I was watching a documentary on the Israeli raid on Entebbe and they were interviewing the operators on the raid. One of them said that when he returned he saw his father. His father had lost his entire family in the Holocaust and had been in Bergen-Belsen Concentration Camp himself. He told his father that, “…we are now able to rescue Jews around the world and this is something that Jews had been unable to do when my father and his family needed rescuing.” He concluded by saying, “My father said, ‘you’ve done well.’ He was proud.”
Here’s a guy who had taken part in one of the most successful rescue operations in the history of the world and what he was most happy about was that his father was proud of him. I connected with the man because of that. As men, we look for the recognition of our fathers and want to make them proud. It made me recall my last conversation with my father.

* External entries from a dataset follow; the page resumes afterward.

theorem doffs : ∀ f, Statement (.doffs f) := fun f => plain (g := f) (show select 0x67 f 0 = some (.doffs f) from rfl) rfl

theorem dcond : ∀ f, Statement (.dcond f) := fun f => plain (g := f) (show select 0x68 f 0 = some (.dcond f) from rfl) rfl

theorem dtag : ∀ f, Statement (.dtag f) := fun f => plain (g := f) (show select 0x69 f 0 = some (.dtag f) from rfl) rfl

theorem dalign : ∀ f, Statement (.dalign f) := fun f => plain (g := f) (show select 0x6A f 0 = some (.dalign f) from rfl) rfl

theorem dmom : ∀ f, Statement (.dmom f) := fun f => plain (g := f) (show select 0x6B f 0 = some (.dmom f) from rfl) rfl

theorem dqnt : ∀ f, Statement (.dqnt f) := fun f => plain (g := f) (show select 0x6C f 0 = some (.dqnt f) from rfl) rfl

theorem dcdf : ∀ f, Statement (.dcdf f) := fun f => plain (g := f) (show select 0x6D f 0 = some (.dcdf f) from rfl) rfl

theorem dmix : ∀ f, Statement (.dmix f) := fun f => plain (g := f) (show select 0x6E f 0 = some (.dmix f) from rfl) rfl

theorem ld : ∀ f, Statement (.ld f) := fun f => plain (g := f) (show select 0x70 f 0 = some (.ld f) from rfl) rfl

theorem st : ∀ f, Statement (.st f) := fun f => plain (g := f) (show select 0x71 f 0 = some (.st f) from rfl) rfl

theorem ldc : ∀ f, Statement (.ldc f) := fun f => plain (g := f) (show select 0x72 f 0 = some (.ldc f) from rfl) rfl

theorem pref : ∀ f, Statement (.pref f) := fun f => plain (g := f) (show select 0x73 f 0 = some (.pref f) from rfl) rfl

theorem atom : ∀ f, Statement (.atom f) := fun f => plain (g := f) (show select 0x80 f 0 = some (.atom f) from rfl) rfl

theorem atomcas : ∀ f, Statement (.atomcas f) := fun f => plain (g := f) (show select 0x81 f 0 = some (.atomcas f) from rfl) rfl

theorem red : ∀ f, Statement (.red f) := fun f => plain (g := f) (show select 0x82 f 0 = some (.red f) from rfl) rfl

theorem fence : ∀ f, Statement (.fence f) := fun f => plain (g := f) (show select 0x83 f 0 = some (.fence f) from rfl) rfl

theorem racq : ∀ f, Statement (.racq f) := fun f => plain (g := f) (show select 0x84 f 0 = some (.racq f) from rfl) rfl

theorem tcopy : ∀ f x, Statement (.tcopy f x) := fun f x => plain (g := f)
  ((show select 0x90 f x.bits = some (.tcopy f (CopyExt.ofBits x.bits)) from rfl).trans (congrArg (fun y => some (Instr.tcopy f y)) (copyExt_bits x))) rfl

theorem tcopyx : ∀ f x, Statement (.tcopyx f x) := fun f x => plain (g := f)
  ((show select 0x93 f x.bits = some (.tcopyx f (CopyExt.ofBits x.bits)) from rfl).trans (congrArg (fun y => some (Instr.tcopyx f y)) (copyExt_bits x))) rfl

theorem tseal : ∀ f, Statement (.tseal f) := fun f => plain (g := f) (show select 0x91 f 0 = some (.tseal f) from rfl) rfl

theorem tlay : ∀ f x, Statement (.tlay f x) := by
  intro f x f' hf hw
  have hm := minor_of (i := .tlay f x) rfl rfl rfl hw
  cases Option.some.inj (show some f = some f' from hf)
  exact (row92 f x.bits).trans (by rw [hm]; exact congrArg (fun y => some (Instr.tlay f y)) (tlayExt_bits x))

theorem tlayGrid : ∀ f x, Statement (.tlayGrid f x) := by
  intro f x f' hf hw
  have hm := minor_of (i := .tlayGrid f x) rfl rfl rfl hw
  cases Option.some.inj (show some f = some f' from hf)
  exact (row92 f x.bits).trans (by rw [hm]; exact congrArg (fun y => some (Instr.tlayGrid f y)) (gridExt_bits x))

theorem mma : ∀ f x, Statement (.mma f x) := fun f x => plain (g := f)
  ((show select 0xA0 f x.bits = some (.mma f (MmaExt.ofBits x.bits)) from rfl).trans (congrArg (fun y => some (Instr.mma f y)) (mmaExt_bits x))) rfl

The last conversation I had with my father went something like this on the phone about a week before he passed away. I don’t remember the entire specific conversation, but I recall two snippets of the talk and it went something like this:
“Dad, you do what you need to do.”
“What are you talking about?”
“Well, if the pain is too much and you need to go, I understand.”
“Eric, I don’t even know what that means.”
“Then don’t worry about it.”
“Dad, I love you. I always have and I always will.”
(I hear him kind of laugh)
“Eric, I’ve know that my entire life. I love you too.”
I spoke with him often once I got to his house before he passed away. But he was unable to respond except in half-smiles and eyes of recognition. In retrospect, I think dad knew what I meant, but I don’t think he knew how to quit or give up.
One of the reasons I include this on my blog is because I don’t want to forget this conversation. I have a horrible memory. I want to be able to tell my kids this information when I’m old, just as my father told me his last talks with his father.